Katzenpflege 

Die meisten Katzen pflegen sich selber schon sehr gut, doch in Zeiten des Fellwechsels oder mit zunehmendem Alter sollten die Herrchen und Frauchen bei der Pflege nachhelfen.Gute Fellpflege ist vor allem für Langhaarkatzen ein absolutes Muss. Die meisten besonders haarigen Vierbeiner können sich nämlich nicht ausreichend selber pflegen.

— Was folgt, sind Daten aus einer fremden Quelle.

/-- Reserved bits of the pages of a chain, and of their elements (21 R310; 13 Table 13.9). -/
def State.pagesRefused (s : State) : Nat → Nat → Bool
  | 0, _ => false
  | n + 1, a => a != 0 &&
    let h := s.homeRead a 16
    let bs := s.homeBytes (a + 16) (fget h 68 12)
    fget h 56 8 != 0 || decide (5 < fget h 64 4) || fget h 80 48 != 0 ||
    (fget h 64 4 == 0 && (pieces 16 256 bs).any fun e => fget e 33 27 != 0 || decide (1 < fget e 60 4)) ||
    (fget h 64 4 == 5 && (pieces 48 86 bs).any fun e => fget e 25 7 != 0 || fget e 32 96 != 0) || s.pagesRefused n (fget h 0 56)

/-- The block fails its checks. -/
def State.refused (s : State) (c : Cohort) : Bool :=
  let h := s.header21 c
  headerRefused h || (List.range c.ng).any (s.groupRefused c) || objectReserved (s.block c (c.sect 8) 64) || s.pagesRefused maxPages (fget h 544 56) || s.pagesRefused maxPages (fget h 736 56) ||
  (List.range c.expansions.length).any fun j => s.pagesRefused maxPages (fget (s.block c (c.sect 7 + 32 * j) 32) 64 56)

/-- A refusal: CTXSTAT records the block, a Headframe core is signalled, and the PF's ring gets the event (25 R341). -/
def State.refuse (s : State) (die : Nat) (a : VAddr) : State :=
  ((s.setReg (dieReg die 0x0340) (BitVec.ofNat 64 (bits (s.reg (dieReg die 0x0340)) 62 1 * 2 ^ 62 + a.toNat + 2 ^ 63))).signal
    (.restoreRefused a)).event 0 { src := 2, addr := a.toNat }

/-! ### Reading a block back (21 R307, R308) -/

/-- The windows of a split: those the block holds, in their order, and those that still wait for an ordered operation (log entry 67).
One marked for re-issue in some of its lanes keeps the others' values (log entry 62). -/
def State.windowsAt (s : State) (c : Cohort) (i si : Nat) (old : Split) : List Window :=
  let was (o : Nat) : Option Window := old.windows.find? fun w => w.saved && w.ord == o
  (List.range 64).filterMap (fun j =>
    let off := c.sect 3 + 18432 * i + 288 * j
    let d := s.block c off 32
    if fget d 0 1 = 1 ∧ fget d 16 2 = si then
      let w := Window.ofRecord d (s.homeBytes (c.ctx.toNat + off + 32) 256)
      some { w with under := (was w.ord).any fun v => v.under
                    vals := if w.re then ((was w.ord).map fun v => v.vals).getD [] else w.vals }
    else none) ++
  old.windows.filter fun w => !w.saved

/-- What a split with a WAIT of 2, 4 or 5 waits for, by the word that it waits in: before its PC for a `barp`, which has issued (21
R307). -/
def State.wordWait (s : State) (c : Cohort) (r x : Nat) : Wait :=
  let pc : VAddr := BitVec.ofNat 56 (fget x 16 56)
  match s.fetch c (if fget x 3 3 = 4 then pc - 4 else s.chainTarget c 8 pc) with
  | .error _ => .none
  | .ok w =>
    let fn := bits w 0 10
    if bits w 22 10 = 0x159 then .waitj (w.extractLsb' 19 3) 0
    else if bits w 22 10 = 0x161 ∧ (fn = 0x100 ∨ fn = 0x200) then .barp (fget r (2560 + 32 * bits w 16 6) 32) 0
    else if bits w 25 7 = 0x37 ∧ fn = 0x50 then .waitc (bits w 22 3) (w.extractLsb' 16 6) none
    else .none

/-- A split from its record. A `recurse` or `xpand` that waits goes on waiting: its run or its contribution stands (19 R277, R289;
log entry 68). -/
def State.splitAt (s : State) (c : Cohort) (i r x j : Nat) (old : Split) : Split :=
  let y := Split.ofRecord old (if old.wait.code = fget x 3 3 then old.wait else s.wordWait c r x) x s.time
  if !y.live then y
  else { y with
    windows := s.windowsAt c i j old
    wait := if (old.wait = .recurse ∨ old.wait = .xpand) ∧ fget x 3 3 = 6 ∧ y.pc = old.pc then old.wait else y.wait }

Bei ganz normalen Kurzhaar Katzen reicht es, wenn man sie einmal pro Woche bürstet. Langhaarkatzen dagegen, wie z.B. Perser brauchen etwas mehr Pflege für ein schönes, langes, glänzendes und gesundes Fell.

Denn wenn man die Vierbeiner nicht genügend pflegt, kann das der Gesundheit der Katzen schaden.

Richtig bürsten

Man sollte ausschließlich in Wuchsrichtung des Fells bürsten, alles andere empfinden die Vierbeiner als unangenehm. Bei Langhaarkatzen sollte man zuerst das Unterfell durchbürsten, indem man das Deckenfell anhebt. Anschließend sollte man das komplette Fell bürsten.

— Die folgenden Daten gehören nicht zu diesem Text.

/-- The cohort of a context of another module, as its block and its launch's header tell it; its cut's box, its counters and marks, and
its Sluice and Winze state are free or begin anew. -/
def State.foreign (s : State) (n a : Nat) : Option (Nat × State) :=
  let h := s.homeRead a 256
  (s.foreignLaunch n (fget h 32 56) (fget h 96 56)).map fun (l, s0) =>
    let die := fget h 224 2
    let free (i : Nat) : Nat := (Config.freeValue (s0.free + 512 + i)).toNat
    let c0 : Cohort := { id := s0.nextCohort, launch := some l.num, kind := .cut, hdr := l.hdr, root := l.root, ltag := l.ltag, die := die
                         lcell := fget h 226 10, cseq := fget h 160 64, org := (List.range (hNdim l.hdr)).map fun i => free i
                         ext := (List.range (hNdim l.hdr)).map fun i => free (8 + i) % 512 + 1, vol := free 16, wave := 1
                         ngroups := 0, groups := [], z := hFootprint l.hdr, ctx := BitVec.ofNat 56 a, cls := fget h 24 3 }
    let c1 : Cohort := { c0 with kind := if fget h 16 6 = c0.ng then .cut else .task }
    let gs := s0.foreignGroups c1
    let esc := gs.findIdx? fun g => fget (s0.block c1 (c1.sect 1 + 1024 * g.index) 1024) (4864 + 168) 4 != 0
    let c2 : Cohort := { c1 with groups := gs, ngroups := gs.length
                                 fifos := (readImages 65 (s0.pageBytes 3 maxPages (fget h 544 56))).map fun p => p.1
                                 status := .saved (fget h 12 4) (if fget h 12 4 = 5 then esc else none) }
    let s1 := s0.updLaunch l.num fun l => if c2.kind = .task then { l with tasks := l.tasks + 1 }
      else l.updShare die fun sh => { sh with running := sh.running + 1, cseq := max sh.cseq (c2.cseq + 1) }
    (c2.id, { s1 with cohorts := s1.cohorts ++ [c2], nextCohort := s1.nextCohort + 1, free := s1.free + 529 }.foreignCmds c2)

/-- The contexts of a record, by their cohorts' numbers: those that this module saved, and those of another module. None where one has no
launch header that can be read. -/
def State.migContexts (s0 : State) (n : Nat) : Option (List Nat × State) :=
  let nc := s0.migWord 0x008
  (List.range (s0.migWord 0x010)).foldl (fun (r : Option (List Nat × State)) m => r.bind fun (ids, s) =>
    let a := s0.migWord (0x220 + 16 * nc + 8 * m) % 2 ^ 56
    match s.cohorts.find? fun c => c.root == .vd n && !c.isHF && c.ctx.toNat == a && c.isSaved with
    | some c => some (ids ++ [c.id], s)
    | none => (s.foreign n a).map fun (i, s1) => (ids ++ [i], s1)) (some ([], s0))

/-- A write of RESUME (25 R345): a record that fails leaves the device stopped, with an event. A header's DIE has two bits and the module
four dies, so that no context names a missing one. -/
def State.vdResume (s : State) (n : Nat) : State :=
  let s0 := s.setReg VDSTOP (BitVec.ofNat 64 n)
  let w := s0.migWord 0
  let s1 := (List.range 16).foldl (fun (s : State) j => s.restoreSlot n j) s0
  match ((List.range (s0.migWord 0x008)).foldlM (State.resumeNode n) s1).bind fun s2 => s2.migContexts n with
  | some (ids, s2) =>
    if fget w 0 8 ≠ 1 ∨ fget w 8 4 ≠ n ∨ s0.migReserved = true ∨ ids.any (fun i => (s2.cohort? i).any s2.refused) = true then
      s0.event 0 { src := 2 }
    else
      let s3 : State := { s2 with vdstopped := s2.vdstopped.filter fun v => v != n, stalled := [] }
      ids.foldl (fun (s : State) i => match s.cohort? i with
        | some d => if d.isSaved then s.restore d else s
        | none => s) s3
  | none => s0.event 0 { src := 2 }

/-- `VD_RESUME` (25 R345); ignored while BUSY reads 1. -/
def execVdResume (n : Nat) (s : State) : Host.Outcome State Fault Refusal :=
  .next (if n < 16 ∧ bit (s.reg VDSTOP) 63 = false then s.vdResume n else s)

/-- A write to VDSTOP: STOP goes before RESUME. -/
def State.writeVdstop (s : State) (v : BitVec 64) : State :=
  if bit (s.reg VDSTOP) 63 then s
  else if bit v 8 then s.vdStop (bits v 0 4)
  else if bit v 9 then s.vdResume (bits v 0 4)
  else s.setReg VDSTOP (v &&& maskBits 3 0)

end Sys2Proof.Machine
end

Die Prozedur sollte nicht länger dauern, als 10-15 min. Sollte die Katze schon eher keine Lust mehr haben sollte man sie sofort in Ruhe lassen und es später nochmal versuchen. Man sollte vor allem Stellen wie Bauch und Achseln gut durchbürsten, denn dort sammeln sich oft viel Knoten und Verfilzungen.

Wussten Sie schon:

Bürsten Sie Ihre Katze nie gegen die Wuchsrichtung des Fells, dass gefällt dem Vierbeiner nämlich gar nicht und er hat schnell keine Lust mehr.

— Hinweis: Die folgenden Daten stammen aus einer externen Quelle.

-- ==== Sys2Proof/Machine/Host.lean ====
section
/-! DEFINITION. The register region as its masters see it (25.1), and the host (25.2) and the Adit port's register access
(25 R348). -/
namespace Sys2Proof.Machine

/-- The registers of the register region (25 R336). -/
inductive RegName where
  | kvid
  | modcfg
  | hostbase
  | digest (n word : Nat)
  | vdroot (n : Nat)
  | vdtrk (n : Nat)
  | hfroot
  | invroot
  | invva
  | invlen
  | invgo
  | vdstop
  | migrec
  | lport (p : Nat)
  | bootst
  | attnonce
  | attreq
  | pwrcap
  | pwrnow
  | repcmd
  | repst
  | evb (f : Nat)
  | evn (f : Nat)
  | evw (f : Nat)
  | evr (f : Nat)
  | evctl (f : Nat)
  | evlost (f : Nat)
  | winbase (f : Nat)
  | hccb (f j : Nat)
  | htail (f j : Nat)
  | rrb (die n : Nat)
  | rrc (die n : Nat)
  | rrstat (die : Nat)
  /-- CTXPOOLc, and EXTPOOL as c = 5. -/
  | pool (die c : Nat)
  | hbudget (die : Nat)
  | preq (die : Nat)
  | ctxstat (die : Nat)
  | quant (die : Nat)
  | tthresh (die : Nat)
  | tstat (die : Nat)
  | alog (die off : Nat)
  | csmode (k : Nat) (hi : Bool)
  | csstat (k : Nat)
  | wpa (k n : Nat)
  | wpc (k n : Nat)
  | lctl (k : Nat)
  | lstat (k : Nat)
  | lstep (k : Nat)
  | lgs (k j : Nat) (hi : Bool)
  | qcfg (cell q : Nat)
  | qstat (cell : Nat)
  deriving DecidableEq, Repr

/-- A place in a row of `count` things of `step` bytes from `base`: its number and the offset inside it. -/
def inRow (base step count off : Nat) : Option (Nat × Nat) :=
  if base ≤ off ∧ off < base + step * count then some ((off - base) / step, (off - base) % step) else none

/-- Registers of a function page (25 Table 25.2). -/
def pageReg (f off : Nat) : Option RegName :=
  match inRow 0x100 16 16 off with
  | some (j, 0) => some (.hccb f j)
  | some (j, 8) => some (.htail f j)
  | some _ => none
  | none => match off with
    | 0x000 => some (.evb f)
    | 0x008 => some (.evn f)
    | 0x010 => some (.evw f)
    | 0x018 => some (.evr f)
    | 0x020 => some (.evctl f)
    | 0x028 => some (.evlost f)
    | 0x030 => some (.winbase f)
    | _ => none

/-- Registers of the module window below the function pages (25 Table 25.1). -/
def windowReg (off : Nat) : Option RegName :=
  match inRow 0x0600 32 4 off, inRow 0x0A00 16 16 off, inRow 0x0D00 8 18 off with
  | some (n, w), _, _ => if w = 0 ∨ w = 8 ∨ w = 16 then some (.digest n (w / 8)) else none
  | none, some (n, 0), _ => some (.vdroot n)
  | none, some (n, 8), _ => some (.vdtrk n)
  | none, some _, _ => none
  | none, none, some (p, 0) => some (.lport p)
  | none, none, some _ => none
  | none, none, none => match off with
    | 0x0000 => some .kvid
    | 0x0008 => some .modcfg
    | 0x0010 => some .hostbase
    | 0x0B00 => some .hfroot
    | 0x0C00 => some .invroot
    | 0x0C08 => some .invva
    | 0x0C10 => some .invlen
    | 0x0C18 => some .invgo
    | 0x0C40 => some .vdstop
    | 0x0C48 => some .migrec
    | 0x0E00 => some .bootst
    | 0x0E08 => some .attnonce
    | 0x0E10 => some .attreq
    | 0x0F00 => some .pwrcap
    | 0x0F08 => some .pwrnow
    | 0x0F10 => some .repcmd
    | 0x0F18 => some .repst
    | _ => none

/-- Registers of a die block (13 R188; 21 Table 21.11; 07 R121; 23 Table 23.4). -/
def dieRegAt (d off : Nat) : Option RegName :=
  match inRow 0x0100 16 16 off with
  | some (n, 0) => some (.rrb d n)
  | some (n, 8) => some (.rrc d n)
  | some _ => none
  | none =>
    if isAlog off then some (.alog d off)
    else match inRow 0x0300 8 6 off with
    | some (c, 0) => some (.pool d c)
    | some _ => none
    | none => match off with
      | 0x0200 => some (.rrstat d)
      | 0x0330 => some (.hbudget d)
      | 0x0338 => some (.preq d)
      | 0x0340 => some (.ctxstat d)
      | 0x0360 => some (.quant d)
      | 0x0368 => some (.tthresh d)
      | 0x0370 => some (.tstat d)
      | _ => none

/-- Registers of a cluster block (13 R181, R185; 23.1). -/
def cluRegAt (k off : Nat) : Option RegName :=
  match inRow 0x0400 16 8 off, inRow 0x0500 16 8 off with
  | some (n, 0), _ => some (.wpa k n)
  | some (n, 8), _ => some (.wpc k n)
  | some _, _ => none
  | none, some (j, 0) => some (.lgs k j false)
  | none, some (j, 8) => some (.lgs k j true)
  | none, some _ => none
  | none, none => match off with
    | 0x0000 => some (.csmode k false)
    | 0x0008 => some (.csmode k true)
    | 0x0010 => some (.csstat k)
    | 0x0480 => some (.lctl k)
    | 0x0488 => some (.lstat k)
    | 0x0490 => some (.lstep k)
    | _ => none

/-- Registers of a cell block (07 R119). -/
def cellRegAt (c off : Nat) : Option RegName :=
  match inRow 0 8 5 off with
  | some (q, 0) => some (.qcfg c q)
  | some _ => none
  | none => if off = 0x0028 then some (.qstat c) else none

/-- The register at an offset of the register region; none where there is none (25 R336). -/
def regAt (off : Nat) : Option RegName :=
  match inRow 0x1_0000 0x1000 17 off, inRow 0x10_0000 0x1_0000 4 off, inRow 0x20_0000 0x1_0000 64 off, inRow 0x80_0000 0x1000 512 off with
  | some (f, o), _, _, _ => pageReg f o
  | none, some (d, o), _, _ => dieRegAt d o
  | none, none, some (k, o), _ => cluRegAt k o
  | none, none, none, some (c, o) => cellRegAt c o
  | none, none, none, none => if off < 0x1_0000 then windowReg off else none

/-- Read a register: the value left by every write applied before (25 R337). HTAILj reads APPN of its chain; PWRNOW a free value that
does not exceed PWRCAP (25 R353; log entry 80). -/
def State.readReg (s : State) (off : Nat) : BitVec 64 :=
  match regAt off with
  | none => 0
  | some r => match r with
    | .htail f j =>
      let h := s.reg (fnReg f (0x100 + 16 * j))
      BitVec.ofNat 64 (s.ccbWord (fnRoot f) (bits h 0 56 + 8) 8)
    | .preq d => if s.preqBusy d then s.reg off else s.reg off &&& ~~~(maskBits 63 63)
    | .pwrnow => BitVec.ofNat 64 (Config.power s.time % (bits (s.reg 0x0F00) 0 12 + 1))
    | .lgs k j hi => BitVec.ofNat 64 (if hi then s.lgs k j / 2 ^ 64 else s.lgs k j)
    | _ => s.reg off

/-- A plain register takes the written bits of a mask. -/
def State.plain (s : State) (off : Nat) (v m : BitVec 64) : State := { s with stalled := [] }.setReg off (v &&& m)

/-- A plain register takes a value within limits; others are ignored (25 R337). -/
def State.limited (s : State) (off : Nat) (v : BitVec 64) (hi lo top : Nat) : State :=
  if lo ≤ bits v 0 hi ∧ bits v 0 hi ≤ top then s.plain off v (BitVec.ofNat 64 (2 ^ hi - 1)) else s

/-- A launch that a digest slot digests is running (23 R327). -/
def State.slotBusy (s : State) (n : Nat) : Bool := s.launches.any fun l => l.dslot == some n

/-- Append through HTAILj (25 R340): ignored with EN = 0, or with an address that is not a multiple of 64. -/
def State.hostAppend (s : State) (f j : Nat) (v : BitVec 64) : State :=
  let h := s.reg (fnReg f (0x100 + 16 * j))
  if bit h 63 && bits h 0 56 % 64 == 0 && bits v 0 56 % 64 == 0 then
    { s with stalled := [] }.doAct (fnRoot f) (.append f j (v.extractLsb' 0 56))
  else s

/-- The effect of a write on one register (25 R336, R337). Reserved bits are not kept (00 R4). -/
def State.writeTo (s : State) (off : Nat) (v : BitVec 64) : RegName → State
  | .kvid => s
  | .modcfg => if bit (s.reg off) 63 then s else s.plain off v (maskBits 63 63 ||| maskBits 30 16 ||| maskBits 14 0)
  | .hostbase => s.plain off v (maskBits 63 0)
  | .digest n w => if s.slotBusy n ∨ (w = 1 ∧ bits v 0 12 ≠ 0) then s else s.plain off v (if w = 2 then maskBits 3 0 else maskBits 55 0)
  | .vdroot _ => s.plain off v (maskBits 39 12 ||| 1)
  | .vdtrk _ => s.plain off v (maskBits 39 20 ||| 1)
  | .hfroot => s.plain off v (maskBits 39 12)
  | .invroot => if bit (s.reg 0x0C18) 63 then s else s.limited off v 5 0 16
  | .invva => if bit (s.reg 0x0C18) 63 then s else s.plain off v (maskBits 55 12)
  | .invlen => if bit (s.reg 0x0C18) 63 then s else s.plain off v (maskBits 55 12)
  | .invgo => if bit (s.reg 0x0C18) 63 then s else s.writeInvgo v
  | .vdstop => s.writeVdstop v
  | .migrec => s.plain off v (maskBits 55 12)
  | .lport p => s.writeLport p v
  | .bootst => s
  | .attnonce => s.plain off v (maskBits 63 0)
  | .attreq => s.writeAttreq v
  | .pwrcap => s.limited off v 12 1 2600
  | .pwrnow => s
  | .repcmd => s.writeRepcmd v
  | .repst => s
  | .evb _ => s.plain off v (maskBits 63 6)
  | .evn _ => s.limited off v 16 16 65535
  | .evw _ => s.plain off v (maskBits 63 0)
  | .evr _ => s.plain off v (maskBits 63 0)
  | .evctl _ => s.plain off v (maskBits 7 0)
  | .evlost _ => s.plain off v (maskBits 63 0)
  | .winbase _ => s.plain off v (maskBits 55 36)
  | .hccb _ _ => s.plain off v (maskBits 63 63 ||| maskBits 61 0)
  | .htail f j => s.hostAppend f j v
  | .rrb _ _ => s.plain off v (maskBits 39 12)
  | .rrc d n => s.writeRrc d n v
  | .rrstat _ => s
  | .pool d c => s.writePool d c v
  | .hbudget _ => s.plain off v (maskBits 31 0)
  | .preq d => s.writePreq d v
  | .ctxstat _ => s.clearReg off (v &&& maskBits 63 62)
  | .quant _ => s.plain off v (maskBits 31 0)
  | .tthresh _ => s.limited off v 12 640 1760
  | .tstat _ => s
  | .alog d o => s.writeAlog d o v
  | .csmode k hi => s.writeCsmode k hi v
  | .csstat _ => s.clearReg off (v &&& 1)
  | .wpa k n => s.writeWatch k n false v
  | .wpc k n => s.writeWatch k n true v
  | .lctl k => s.writeLctl k v
  | .lstat _ => s.clearReg off (v &&& (maskBits 15 8 ||| maskBits 2 1))
  | .lstep k => s.writeLstep k v
  | .lgs _ _ _ => s
  | .qcfg c q => s.writeQcfg c q v
  | .qstat _ => s

/-- A register write by any master (25 R337). -/
def State.writeReg (s : State) (off : Nat) (v : BitVec 64) : State := match regAt off with
  | none => s
  | some r => s.writeTo off v r

/-- The registers that a master's access can reach: the host through its function's BAR0 (25 R338). -/
def masterReaches (m : Master) (off : Nat) : Bool := match m with
  | .host 0 => decide (off < 64 * 2 ^ 20)
  | .host f => decide (f ≤ 16) && decide (fnReg f 0 ≤ off) && decide (off < fnReg f 0x1000)
  | _ => true

/-- `REGISTER_WRITE` (25 R337): one master's write is applied. -/
def execRegisterWrite (m : Master) (off : Nat) (v : BitVec 64) (s : State) : Host.Outcome State Fault Refusal :=
  .next (if s.power && masterReaches m off then s.writeReg off v else s)

/-- Registers that answer on auxiliary power (25 R348). -/
def onAux (off : Nat) : Bool := off == 0x0000 || off == 0x0E00 || off == 0x0F08

/-- `ADIT_REGISTER_READ` (25 R348). -/
def execAditRegisterRead (off : Nat) (s : State) : Host.Outcome State Fault Refusal :=
  .next (s.reply (.register (if s.power || onAux off then s.readReg off else 0)))

/-- `ADIT_REGISTER_WRITE` (25 R348). -/
def execAditRegisterWrite (off : Nat) (v : BitVec 64) (s : State) : Host.Outcome State Fault Refusal :=
  .next (if s.power then s.writeReg off v else s)

/-! ### The host (25 R338 to R340) -/

/-- `HOST_APPEND` (25 R340). -/
def execHostAppend (f j : Nat) (v : BitVec 64) (s : State) : Host.Outcome State Fault Refusal :=
  .next (if s.power ∧ f ≤ 16 ∧ j < 16 then s.hostAppend f j v else s)

/-- The virtual address of an offset of function f's BAR2 window. -/
def State.windowAddr (s : State) (f off : Nat) : Nat := (s.reg (fnReg f 0x030)).toNat + off

/-- A host access whose translation faults: not performed, with an event (25 R338). -/
def State.hostFault (s : State) (f : Nat) (va : Nat) (c : Code) : State := s.event f { src := 6, code := c, addr := va }

/-- The first fault of a host access of n bytes: each 4 KiB page it touches is translated. -/
def State.hostCheck (s : State) (f va n : Nat) (k : Access) : Option (Nat × Code) :=
  ((List.range n).filter fun j => j == 0 || (va + j) % 4096 == 0).findSome? fun j => match s.agentXlate (fnRoot f) (va + j) k with
    | .ok _ => none
    | .error c => some (va + j, c)

/-- The key of a byte of a checked access. -/
def State.hostByteKey (s : State) (f va : Nat) (k : Access) : Nat := match s.agentXlate (fnRoot f) va k with
  | .ok key => key
  | .error _ => 0

/-- The size of the BAR2 window: 64 GiB. -/
def barSize : Nat := 2 ^ 36

/-- The offset in the register region of an offset of function f's BAR0 (25 R338). -/
def bar0At (f o : Nat) : Nat := if f = 0 then o else fnReg f o

/-- A host read of n bytes through BAR0: a register's value; 0 for another size or alignment, or where there is no register (25 R336). -/
def State.hostRegs (s : State) (f o n : Nat) : List Byte :=
  if n = 8 ∧ o % 8 = 0 then bytesOf 8 (s.readReg (bar0At f o)).toNat else List.replicate n 0

/-- `HOST_WINDOW_READ` (25 R338, R339): the home slices' values, or every bit set. Offsets past the 64 GiB of BAR2 stand for the offsets
of BAR0, whose reads have no event of their own (DESIGN CHOICE, log entry 78). -/
def execHostWindowRead (f off n : Nat) (s : State) : Host.Outcome State Fault Refusal :=
  .next (
    let va := s.windowAddr f off
    if s.power ∧ barSize ≤ off ∧ masterReaches (.host f) (bar0At f (off - barSize)) = true then { s with hostData := s.hostRegs f (off - barSize) n }
    else if !s.power ∨ 16 < f ∨ barSize < off + n then s
    else match s.hostCheck f va n .read with
      | some (a, c) => { s.hostFault f a c with hostData := List.replicate n 0xFF }
      | none => { s with hostData := (List.range n).map fun j => Memory.read s.mem (s.hostByteKey f (va + j) .read) })

/-- Runs of a write inside one 128-byte line: address and bytes. -/
def lineRuns : Nat → Nat → List Byte → List (Nat × List Byte)
  | 0, _, _ => []
  | f + 1, va, bs => if bs.isEmpty then [] else
    let n := 128 - va % 128
    (va, bs.take n) :: lineRuns f (va + n) (bs.drop n)

/-- `HOST_WINDOW_WRITE` (25 R339): performed at the home slices, line by line in ascending address; one that faults is not
performed. -/
def execHostWindowWrite (f off : Nat) (bytes : List (BitVec 8)) (s : State) : Host.Outcome State Fault Refusal :=
  .next (
    let va := s.windowAddr f off
    if !s.power ∨ 16 < f ∨ barSize < off + bytes.length then s
    else match s.hostCheck f va bytes.length .write with
      | some (a, c) => s.hostFault f a c
      | none => (lineRuns (bytes.length + 1) va bytes).foldl (fun (s : State) p =>
          s.hubWrite (s.hostByteKey f p.1 .write) p.2 (s.vdTag (fnRoot f))) { s with stalled := [] })

end Sys2Proof.Machine
end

Die meisten Katzen genießen das Bürsten bei der Fellpflege. Wenn das bei Ihnen jedoch nicht der Fall ist, können Sie zuerst statt einer Bürste einen Noppenhandschuh für Katzen benutzen, den empfinden Katzen als angenehmer.

Es ist sinnvoll schon bei Katzenbabys mit der Fellpflege anzufangen, damit sie sich daran gewöhnen und sich später nicht dagegen wehren.

Langhaarkatzen

Bei Langhaarkatzen sollte das Fell täglich gebürstet werden. So können Sie Ihrem Liebling verfilztes Fell, Knoten und Haut- bzw. Gesundheitsprobleme ersparen. Die Bürsten sollten breit gezahnt und aus Metall sein. Die Spitzen sollten abgerundet und nicht scharf sein, um die empfindliche Haut der Tiere nicht zu verletzten. Auch Drahtbürsten mit gebogenen Zinken und Striegel speziell für Katzen können für die Fellpflege genutzt werden. Zu weiche Bürsten und zu engzahnige Kämme sind eher ungeeignet.Wenn das Fell zu verknotet und zu verfilzt ist, kann man einzelne Knoten vorsichtig mit einer Schere abschneiden (dabei sollte man gut aufpassen, denn Katzen halten eher selten still, da kann es schnell passieren, dass man die dünne und empfindliche Haut Ihrer Lieblinge verletzt) oder man lässt der Katze von einem Profi das Fell kurz scheren, damit es wieder schön und gesund nachwachsen kann.

Kurzhaarkatzen

Bei Kurzhaarkatzen ist es ausreichend, wenn man sie einmal pro Woche bürstet. Während des Fellwechsels kann man die Prozedur öfter durchführen, um der Katze die Pflege zu erleichtern, denn sonst kann es vorkommen, dass die Mieze zu viele Haare verschluckt und das tut Ihrem Vierbeiner nicht gut.